Your task.
Copy the records below verbatim, from the first line through the line containing "def requested (s", inclusive, and output nothing else.

BEGIN Entries provided

-- ==== Sys2Proof/Machine/Commands.lean ====
section
/-! DEFINITION. Sys2Proof/Machine/Commands.lean: the shapes that the commands' meanings share: a command bit of a register, a
received wick, a request to the dictionary, and the host's accesses through BAR0 and BAR4 (R511, R512). -/
namespace Sys2Proof.Machine

/-! ## Registers -/

/-- One request granted by the matrix, counted for BMX's performance counters (R658). -/
def requested (s : State) : State := perfEvent 0x07 0x10 1 s

/-- The register at `key` takes master m's write of `w` and does `f`; the other fields of the word are written with what they hold.
(DESIGN CHOICE, log 18.) -/
def taken (m key : Nat) (w : Word) (f : State → State) (s : State) : State :=
  (logAfter m key (shownWord s key) w (f s)).respond true []

/-- Master m writes `w` to a register that does `f`. `gated`: a gated page discards the write. A master that R479 gives no register writes
is turned away by the matrix (R480). -/
def writeCmd (gated : Bool) (m key : Nat) (w : Word) (f : State → State) (s : State) : State :=
  if !masterReach m 4 true then (bmxFault FK.BMX_ACCESS 4 (0x40000000 + key) 2 m s).respond false []
  else
  let s := requested s
  if refusedWrite key m s then (bmxFault FK.BMX_ACCESS 4 (0x40000000 + key) 2 m s).respond false []
  else taken m key w (fun s => if gated && pageGated s (key / 0x10000) then s else f s) s

/-- A write of a command bit or of a word that acts (R8, R480, R501). -/
def regCmd (m key : Nat) (w : Word) (f : State → State) (s : State) : State := writeCmd true m key w f s

/-- A write of a commit bit, which a gated page takes too (R166, R496). -/
def commitCmd (m key : Nat) (w : Word) (f : State → State) (s : State) : State := writeCmd false m key w f s

/-- Master m reads a register word. -/
def regRead (m key : Nat) (s : State) : State :=
  busAccess { master := m, err := 0, host := [] } false (0x40000000 + key) 4 15 [] s

/-- The key of LANE_CMD of a receive lane. -/
def laneCmdKey (l : Nat) : Nat := 0x200108 + l / 8 * 0x10000 + l % 8 * 128

/-! ## Links -/

/-- A CRC-good wick arrives: its bits also pass a far-end loopback (R156). With a bad SYNC the received SYNC bits are free. -/
def rxWick (l type : Nat) (sync : Bool) (seq credit : Nat) (payload : List Byte) (f : State → State) (s : State) : State :=
  if sync then farLoop l (wickHeader type seq credit) (fitBytes 120 payload) (f s)
  else
    let (v, s) := s.draw
    farLoop l (v % 1024 * 2 ^ 22 + wickHeader type seq credit % 2 ^ 22) (fitBytes 120 payload) (f s)

/-! ## Lamps -/

/-- OUTBOX_READ, by the host: the read's answer carries the entry. -/
def outboxAnswer (n : Nat) (s : State) : State :=
  let (bs, s) := outboxRead 0x02 n s
  s.respond true bs

/-! ## The host's accesses -/

/-- BAR0_ACCESS (R511): one aligned word of the register pages, by master 0x02. Another access is refused; the matrix counts a refused
write and raises its fault. (DEDUCED, log 78.) -/
def barAccess (b : Writer) (write : Bool) (off len : Nat) (w : Word) (s : State) : State :=
  if !s.flag Reg.HIF_STATUS_LINK_UP then s.respond false (zeros len)
  else if len ≠ 4 ∨ off % 4 ≠ 0 then
    (if write then bmxFault FK.BMX_ACCESS 4 (0x40000000 + off) 2 2 s else s).respond false (zeros len)
  else busAccess b write (0x40000000 + off) 4 15 (leBytes 4 w.toNat) s

/-- The fast-layer address of an offset of BAR4. -/
def apertureAddr (s : State) (off : Nat) : Nat :=
  s.f Reg.HIF_APERTURE_LO * 2 ^ 20 + s.f Reg.HIF_APERTURE_HI * 2 ^ 32 + off

/-- APERTURE_ACCESS (R512): never to the low window or to the register pages. -/
def apertureAccess (write : Bool) (off len en : Nat) (data : List Byte) (err : Nat) (s : State) : State :=
  let a := apertureAddr s off
  if !s.flag Reg.HIF_STATUS_LINK_UP ∨ off % len ≠ 0 ∨ off / 64 ≠ (off + len - 1) / 64 then s.respond false (zeros len)
  else if routeTo a len = some 4 ∨ routeTo a len = some 0 then
    (bmxFault FK.BMX_ACCESS ((routeTo a len).getD 0) a (if write then 2 else 1) 2 s).respond false (zeros len)
  else busAccess { master := 2, err := err, host := [] } write a len en data s

/-! ## Requests to the dictionary -/

/-- Bytes that a response may carry (R534, R550). -/
def payloadLimit (origin : Nat) : Nat := if origin = 1 then 1400 else 4072

/-- The Lamplighter takes requests of an origin class: 0 H and 3 M by the mailbox, 1 N by ZMP, 2 F once it runs.
(DEDUCED, log 79.) -/
def takesOrigin (s : State) (origin : Nat) : Bool :=
  if origin = 1 then s.mgmt.zmpOn
  else if origin = 2 then !s.flag Reg.NVM_STATUS_RECOVERY && decide (1 ≤ s.mgmt.bootSteps)
  else mailboxServed s

/-- A request for index `ix`: its answer is the STATUS byte and the payload. In recovery mode only two indices answer (R573). A request
that the Lamplighter does not take yet waits. -/
def served (origin ix : Nat) (f : State → Answer × State) (s : State) : State :=
  if !takesOrigin s origin then s
  else if s.flag Reg.NVM_STATUS_RECOVERY ∧ ix ≠ 0x0000 ∧ ix ≠ 0xA000 then s.respond false (leBytes 1 St.noObject)
  else
    let (a, s) := f s
    s.respond (a.1 == St.ok) (leBytes 1 a.1 ++ a.2)

/-- A request for elements: COUNT 0, or another COUNT than 1 with element 0xFF, answers RANGE (R533). -/
def servedElems (origin ix el count : Nat) (f : State → Answer × State) (s : State) : State :=
  served origin ix (fun s => if badCount el count then ((St.range, []), s) else f s) s

/-- DISCOVER from an address and port (R557). -/
def discoverNow (ip udp seq : Nat) (s : State) : State :=
  if !s.mgmt.zmpOn then s
  else
    dictDiscover ip udp { version := 1, opcode := 0xA, flags := 0, session := 0xFF, seq := seq, ix := 0, el := 0, count := 0, status := 0,
                          reserved := 0, group := 0, payload := [] } s

end Sys2Proof.Machine
end

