-- ==== Sys2Proof/Machine/CmdLampMemory.lean ====
section
/-! DEFINITION. Sys2Proof/Machine/CmdLampMemory.lean: the meanings of the commands of lamp instructions: memory, streams, search and fetch. -/
namespace Sys2Proof.Machine

/-- LD. -/
def execLd (n d aa mm pm off err : Nat) (s : State) : Host.Outcome State Fault Refusal :=
  dev (decide (n < 64) && decide (d < 16) && decide (aa < 8) && decide (mm < 8) && decide (pm < 4) && decide (off < 2 ^ 14))
    (fun s => lampIssue n (.ld d { aa := aa, mm := mm, pm := pm, off := off }) err s) s

/-- ST. -/
def execSt (n d aa mm pm off : Nat) (s : State) : Host.Outcome State Fault Refusal :=
  dev (decide (n < 64) && decide (d < 16) && decide (aa < 8) && decide (mm < 8) && decide (pm < 4) && decide (off < 2 ^ 14))
    (fun s => lampIssue n (.st d { aa := aa, mm := mm, pm := pm, off := off }) 0 s) s

/-- LDC. -/
def execLdc (n d aa mm pm off err : Nat) (s : State) : Host.Outcome State Fault Refusal :=
  dev (decide (n < 64) && decide (d < 16) && decide (aa < 8) && decide (mm < 8) && decide (pm < 4) && decide (off < 2 ^ 14))
    (fun s => lampIssue n (.ldc d { aa := aa, mm := mm, pm := pm, off := off }) err s) s

/-- LDCB. -/
def execLdcb (n d aa mm pm off err : Nat) (s : State) : Host.Outcome State Fault Refusal :=
  dev (decide (n < 64) && decide (d < 16) && decide (aa < 8) && decide (mm < 8) && decide (pm < 4) && decide (off < 2 ^ 14))
    (fun s => lampIssue n (.ldcb d { aa := aa, mm := mm, pm := pm, off := off }) err s) s

/-- LD_S. -/
def execLdS (n d aa mm pm off err : Nat) (s : State) : Host.Outcome State Fault Refusal :=
  dev (decide (n < 64) && decide (d < 16) && decide (aa < 8) && decide (mm < 8) && decide (pm < 4) && decide (off < 2 ^ 14))
    (fun s => lampIssue n (.ldS d { aa := aa, mm := mm, pm := pm, off := off }) err s) s

/-- ST_S. -/
def execStS (n d aa mm pm off : Nat) (s : State) : Host.Outcome State Fault Refusal :=
  dev (decide (n < 64) && decide (d < 16) && decide (aa < 8) && decide (mm < 8) && decide (pm < 4) && decide (off < 2 ^ 14))
    (fun s => lampIssue n (.stS d { aa := aa, mm := mm, pm := pm, off := off }) 0 s) s

/-- LDW. -/
def execLdw (n d aa mm pm off err : Nat) (s : State) : Host.Outcome State Fault Refusal :=
  dev (decide (n < 64) && decide (d < 16) && decide (aa < 8) && decide (mm < 8) && decide (pm < 4) && decide (off < 2 ^ 14))
    (fun s => lampIssue n (.ldw d { aa := aa, mm := mm, pm := pm, off := off }) err s) s

/-- STW. -/
def execStw (n d aa mm pm off : Nat) (s : State) : Host.Outcome State Fault Refusal :=
  dev (decide (n < 64) && decide (d < 16) && decide (aa < 8) && decide (mm < 8) && decide (pm < 4) && decide (off < 2 ^ 14))
    (fun s => lampIssue n (.stw d { aa := aa, mm := mm, pm := pm, off := off }) 0 s) s

/-- SIN. -/
def execSin (n d : Nat) (s : State) : Host.Outcome State Fault Refusal :=
  dev (decide (n < 64) && decide (d < 16)) (fun s => lampIssue n (.sin d) 0 s) s

/-- SOUT. -/
def execSout (n a : Nat) (s : State) : Host.Outcome State Fault Refusal :=
  dev (decide (n < 64) && decide (a < 16)) (fun s => lampIssue n (.sout a) 0 s) s

/-- PASS. -/
def execPass (n : Nat) (s : State) : Host.Outcome State Fault Refusal :=
  dev (decide (n < 64)) (fun s => lampIssue n (.pass) 0 s) s

/-- XMUL. -/
def execXmul (n sh cj aa mm pm err : Nat) (s : State) : Host.Outcome State Fault Refusal :=
  dev (decide (n < 64) && decide (sh < 64) && decide (cj < 2) && decide (aa < 8) && decide (mm < 8) && decide (pm < 4))
    (fun s => lampIssue n (.xmul sh cj { aa := aa, mm := mm, pm := pm, off := 0 }) err s) s

/-- TAP. -/
def execTap (n ac d aa mm pm off err : Nat) (s : State) : Host.Outcome State Fault Refusal :=
  dev (decide (n < 64) && decide (ac < 4) && decide (d < 16) && decide (aa < 8) && decide (mm < 8) && decide (pm < 4) && decide (off < 4096))
    (fun s => lampIssue n (.tap ac d { aa := aa, mm := mm, pm := pm, off := off }) err s) s

/-- SRCH. -/
def execSrch (n d aa mm pm off : Nat) (s : State) : Host.Outcome State Fault Refusal :=
  dev (decide (n < 64) && decide (d < 16) && decide (aa < 8) && decide (mm < 8) && decide (pm < 4) && decide (off < 2 ^ 14))
    (fun s => lampIssue n (.srch d { aa := aa, mm := mm, pm := pm, off := off }) 0 s) s

/-- SRCHI. -/
def execSrchi (n : Nat) (s : State) : Host.Outcome State Fault Refusal :=
  dev (decide (n < 64)) (fun s => lampIssue n (.srchi) 0 s) s

/-- FETCH. -/
def execFetch (n a b aa rows dir pk : Nat) (s : State) : Host.Outcome State Fault Refusal :=
  dev (decide (n < 64) && decide (a < 16) && decide (b < 16) && decide (aa < 8) && decide (rows < 64) && decide (dir < 2) && decide (pk < 2))
    (fun s => lampIssue n (.fetch a b aa rows dir pk) 0 s) s

end Sys2Proof.Machine
end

END Entries provided

Answer below.
-- ==== Sys2Proof/Machine/Commands.lean ====
section
/-! DEFINITION. Sys2Proof/Machine/Commands.lean: the shapes that the commands' meanings share: a command bit of a register, a
received wick, a request to the dictionary, and the host's accesses through BAR0 and BAR4 (R511, R512). -/
namespace Sys2Proof.Machine

/-! ## Registers -/

/-- One request granted by the matrix, counted for BMX's performance counters (R658). -/
def requested (s : State) : State := perfEvent 0x07 0x10 1 s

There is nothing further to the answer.